Summer Reading! A delightful and not-so-guilty-pleasure. Treat yourself by toting these new YA books with you to the lakeside, the beach, the mountains, your cozy reading nook at home, or wherever you are carving out time for your summer reading. We loved them! The Strange and Beautiful Sorrows of Ava Lavender by Leslye Walton A 2015 William C. Morris YA Debut Award Finalist Sixteen-year-old Ava is in most ways a normal teenager. Of course, there is the little matter of those wings she was born with. . . Her quest to understand her peculiar bird-like wings takes her back two generations to view the world through the eyes of her grandmother Emilienne and her mother Vivianne. They both suffer broken hearts; will their suffering play out for Ava as well? The elements of magical realism that Walton creates are the perfect vehicle for exploring the nature of love–both loving and being loved.

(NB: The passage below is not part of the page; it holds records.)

-- ==== Sys2Proof/Tests/Slice0.lean ====
section
/-! SUPPORT. Tests of the model: an ill-formed term for each well-formedness check, worked examples of the text, and for
each statement states and operands that meet its hypotheses. -/

namespace Sys2Proof.Tests

set_option Elab.async false
set_option linter.unusedVariables false

open Sys2Proof Sys2Proof.Machine

/-! ### Well-formedness refuses ill-formed commands -/

def cid0 : CtxId := { part := 0, ctx := 0 }

def name0 : CmdName := { cid := cid0, core := 0, pos := 0, listPos := 0 }

def pkt0 : Packet :=
  { isData := false, net := 0, vc := 0, plane := 0, standin := false, hops := 0, jtag := 0, tepoch := 0, unit := 0, dst := 0
    src := 0, enc := false, last := true, sid := 0, sub := 0, offset := 0, inc := 0, pctr := 0, sdie := 0, tag := 0
    body := [] }

def chdr0 : CHdr := { jtag := 0, tree := 0, cid := 0, srcRank := 0, dstRank := 0 }

def xhdr0 : XHdr := { jtag := 0, kind := 0, plane := 0, xid := 0, srcRank := 0, dstRank := 0 }

def req0 : ReqMsg :=
  { src := 0, jtag := 0, space := 0, op := .write, sid := 0, shared := false, own := false, addr := 0, operand := 0, operand2 := 0
    bmask := 0, len := 0, cpn := false, cpnPort := 0, data := [] }

def rep0 : Report :=
  { code := 0, cls := 0, part := none, ctx := none, ring := none, srcUnit := 0, srcInst := 0, cmdPos := 0, listPos := 0
    detail := [] }

def hw0 : BootHw := { ok := true, seedOk := true, badCores := List.replicate 8 [], badArrays := List.replicate 24 0, slowdown := [] }

def objs0 : BootObjects := { identity := [], manifest := [], image := [], crcs := [], aligned := true }

theorem test_wf_access : WellFormed (.registerAccessRefused 0 0 0 false false) = false ∧
    WellFormed (.registerAccessRefused 0 0 129 false false) = false := by decide
theorem test_wf_boot : WellFormed (.bootStageEnd objs0 { hw0 with badCores := [] }) = false ∧
    WellFormed (.bootStageEnd objs0 { hw0 with badCores := List.replicate 8 [17] }) = false ∧
    WellFormed (.bootStageEnd objs0 { hw0 with badArrays := [] }) = false ∧ WellFormed (.bootStageEnd objs0 hw0) = true := by decide
theorem test_wf_delivery : WellFormed (.outsideDelivery 0 cid0 0 0 [] name0) = false ∧
    WellFormed (.outsideDelivery 0 cid0 0xBFFFFF 0 [0, 0] name0) = false := by decide
theorem test_wf_xcount : WellFormed (.xcount xhdr0 0 []) = false ∧
    WellFormed (.xcount xhdr0 0 (List.replicate 10 { localIdx := 0, wc := false, countM1 := 0 })) = false := by decide
theorem test_wf_data : WellFormed (.streamData xhdr0 0 []) = false ∧ WellFormed (.chunkData chdr0 0 0 0 [] [] []) = false := by
  decide
theorem test_wf_data_long : dataLenOk (List.replicate 2049 0) = false := by decide +kernel
theorem test_wf_row : WellFormed (.returnArrival cid0 0 0 0 []) = false ∧
    WellFormed (.returnArrival cid0 0 0 0 [0]) = false := by decide
theorem test_wf_req : WellFormed (.req req0) = false ∧ WellFormed (.req { req0 with op := .addAl48 }) = false ∧
    WellFormed (.req { req0 with op := .bulkPut, data := [0] }) = false ∧
    WellFormed (.req { req0 with op := .read, data := [0] }) = false := by decide
theorem test_wf_lines : WellFormed (.recallack 0 0 0 (some [])) = false ∧ WellFormed (.putm 0 0 0 []) = false := by decide
theorem test_wf_links : WellFormed (.negotiate 0 256 0 0 0 31 false) = false ∧
    WellFormed (.negotiate 0 3 256 0 0 31 false) = false ∧ WellFormed (.negotiate 0 3 0 0 36 31 false) = false ∧
    WellFormed (.d2dFlitReceive 0 [] [] 0) = false ∧ WellFormed (.credit 0 0 0 0) = false ∧ WellFormed (.credit 0 0 0 513) = false := by decide
theorem test_wf_packets : WellFormed (.packetReceive 0 pkt0) = false ∧ WellFormed (.tagnak true { pkt0 with isData := true }) = false := by
  decide
theorem test_wf_scrub : WellFormed (.scrubPass 0 [{ piece := 2 ^ 38, correctable := true }] 0 0) = false := by decide
theorem test_wf_protection : WellFormed (.parityDelta 0 0 0 true [0]) = false ∧ WellFormed (.mirrorWrite 0 0 0 []) = false ∧
    WellFormed (.rebuildPiece [0] []) = false := by decide
theorem test_wf_meter : WellFormed (.frameSend 0 0 0 []) = false ∧
    WellFormed (.frameSend 4 0 0 [{ busy := 0, idle := 0, maint := 0, energy := 0 }]) = false ∧
    WellFormed (.meterFrame 0 []) = false ∧ WellFormed (.meterFrame 4 []) = false ∧ WellFormed (.meterWindow [] none) = false ∧
    WellFormed (.mirrorRecord []) = false := by decide
theorem test_wf_power : WellFormed (.refreshUpdate [] []) = false ∧
    WellFormed (.pmbusPoll (List.replicate 34 { rail := 0, status := none })) = false ∧
    WellFormed (.pmAlertN (List.replicate 34 { rail := 0, status := none })) = false ∧
    WellFormed (.errorReport { rep0 with detail := [0, 0, 0, 0, 0, 0, 0, 0] }) = false := by decide
theorem test_wf_lease : WellFormed (.leaseRequest { borrower := 0, bslot := 0, lslot := 0, ngran := 0 }) = false ∧
    WellFormed (.leaseRequest { borrower := 0, bslot := 0, lslot := 0, ngran := 17 }) = false := by decide
theorem test_wf_good : WellFormed .deviceReset = true ∧ WellFormed (.mirrorWrite 0 0 0 [1]) = true := by decide

/-! ### Worked examples of the text -/

/-- The example at R27: 1.5 and -0.375 in a group of exponent 0 give 0x0000_6000_0000 and 0xFFFF_E800_0000, and 2^-40 gives 0. -/
theorem test_al48_contributions : contribInt 0 (ofF32 0x3FC00000) = 0x60000000 ∧
    contribInt 0 (ofF32 0xBEC00000) = sext48 0xFFFFE8000000 ∧ contribInt 0 (ofF32 0x2B800000) = 0 := by decide +kernel
/-- The same example: the sum 0x0000_4800_0000 converts to 0x3F90_0000. -/
theorem test_al48_sum : toF32 (al48Val { gexp := 127, empty := false, nan := 0, n := [0x48000000] } 0) = 0x3F900000 := by
  decide +kernel
/-- The example at Table 5.8: token 37 with the pairs 0x1003 and 0x0007 is eight bytes, 0x0001_0025 first. -/
theorem test_token_entry : tokenEntry 37 [(3, 1), (7, 0)] = leBytes 4 0x00010025 ++ leBytes 2 0x1003 ++ leBytes 2 0x0007 := by
  decide +kernel
/-- The example at Table 6.9: in slot order 1.0, 2^-24 and 2^-24 add to 0x3F80_0000, in arrival order to 0x3F80_0001. -/
theorem test_combine_order : toF32 (combineCol vZero (List.replicate 3 (ofF32 0x3F800000))
      [ofF32 0x3F800000, ofF32 0x33800000, ofF32 0x33800000]) = 0x3F800000 ∧
    toF32 (combineCol vZero (List.replicate 3 (ofF32 0x3F800000))
      [ofF32 0x33800000, ofF32 0x33800000, ofF32 0x3F800000]) = 0x3F800001 := by decide +kernel
/-- The example at R212: coordinate 07.12.03.2 is 0x761A. -/
theorem test_coordinate : cRow 0x761A = 7 ∧ cRack 0x761A = 12 ∧ cTray 0x761A = 3 ∧ cSlot 0x761A = 2 := by decide +kernel
/-- Table 11.5: from tray 3 to tray 9 the packet takes FP4 on VC 1 twice, then FP6 on VC 0 twice. -/
theorem test_route_hops : torusHop 3 9 = (4, true) ∧ torusHop 0 9 = (4, false) ∧ torusHop 1 9 = (6, false) ∧
    torusHop 5 9 = (6, false) ∧ torusVc 4 true none 0 = 1 ∧ torusVc 4 false (some 5) 1 = 1 ∧
    torusVc 6 false (some 5) 1 = 0 ∧ torusVc 6 false (some 7) 0 = 0 := by decide
/-- Table 11.5 and the text under it: slot 1 reaches slot 4 on FP2; slot 2 reaches slot 1 on FP3 and slot 4 on FP1. -/
theorem test_tray_ports : trayRole 1 4 = 2 ∧ trayRole 2 1 = 3 ∧ trayRole 2 4 = 1 := by decide

/-! ### States for the witnesses -/

/-- The value of a result that is one. -/
def okVal {ε α : Type} : (x : Except ε α) → x.isOk = true → α
  | .ok v, _ => v

theorem eq_ok {ε α : Type} {x : Except ε α} (h : x.isOk = true) : x = .ok (okVal x h) := by
  cases x with
  | ok v => rfl
  | error e => cases h

/-- The value of an option that has one. -/
def someVal {α : Type} : (x : Option α) → x.isSome = true → α
  | some v, _ => v

theorem eq_some {α : Type} {x : Option α} (h : x.isSome = true) : x = some (someVal x h) := by
  cases x with
  | some v => rfl
  | none => cases h

def port8 : RlPortSt := { state := 2, lanes := 8 }

/-- A state in which units run, port 0 holds semaphores 0 to 19, and partition 0 is ACTIVE with its context 0 resident on
cores 0 to 3. -/
def s7 : State :=
  { sec := { stage := 7 }
    gl := { sems := (upto 20).map (fun n => (n, { held := true, leaseEnd := 1000000 })) }
    rl := { ports := [(0, port8), (1, port8)] }
    parts := [(0, { quads := 1, state := .active, resident := some 0 })]
    ctxs := [(0, { state := .ready })] }

/-- The same with nothing held and no partition. -/
def s7e : State := { sec := { stage := 7 }, rl := { ports := [(0, port8), (1, port8)] } }

/-- The same with page 0 of the unified range owned by partition 0 and backed by its home frame. -/
def s7m : State := { s7 with mem := { pt := [(0, { owned := true, backed := true })] } }

/-- A command of context 0 with this descriptor. -/
def ent (d : Nat) : Entry := { cid := cid0, pos := 0, fromList := false, listPos := 0, desc := BitVec.ofNat 512 d }

/-- A command in flight. -/
def fly (e : Entry) (fin : Option Outcome) : InFlight := { entry := e, ranges := [], due := .now, fin := fin, issuedAt := 0 }

/-- What a sequencer stands at. -/
def blk (e : Entry) (k : BlockKind) : Blocked := { entry := e, kind := k, since := 0 }

/-- A command at the front of core 0's queue. -/
def sq (e : Entry) : State := { s7m with seqs := [(0, { queue := [e] })] }

/-- The scoreboard ranges that a row's checks give. -/
def rsOf (r : OpRow) (s : State) : List Range := match r.prep s 0 with | .go l => l | _ => []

Read this book–then talk with your friends about it!
The Carnival at Bray by Jessie Ann Foley Flashback to the grunge scene in the early 1990’s. A move from Chicago to Ireland (Bray to be exact) uproots our young heroine, Maggie, when her mother marries her latest boyfriend and Maggie is transplanted. But it isn’t so far from her beloved music; she makes a journey to Rome to hear Nirvana in concert. A realistic and close-up view of the trials of adolescence, meeting quirky and intriguing people from different cultures, falling in love, and finding your own voice. Unforgettable travelogue romance–and of course, rock music. Did I mention it’s a (multiple) award-winner? ALA 2015 Top Ten Best Fiction for Young Adults Chicago Weekly Best Books of 2014 A Michael L. Printz Honor Award Winner Winner, 2014 Helen Sheehan YA Book Prize Kirkus Reviews Best Books of 2014 Finalist, William C. Morris Award
I’ll Give You the Sun by Jandy Nelson A 2014 Cybil Award Finalist A 2015 YALSA Top Ten Best Fiction for Young Adults Book Jude and Noah are fraternal twins, a girl and boy who grow up close as siblings can be, and sharing their passions for artistic expression. We learn of their close relationship, and also their estrangement through alternating chapters told from each twin’s perspective. The fascinating aspect of it is the two timelines; Noah’s chapters taking place when they are 13 and Jude’s when they are 16. Truly, art and wonder fill each page as the twins grapple with grief, romance, rivalry, and friendship. My favorite book I’ve read all year (Ruth here). If you haven’t read it yet, what are you waiting for?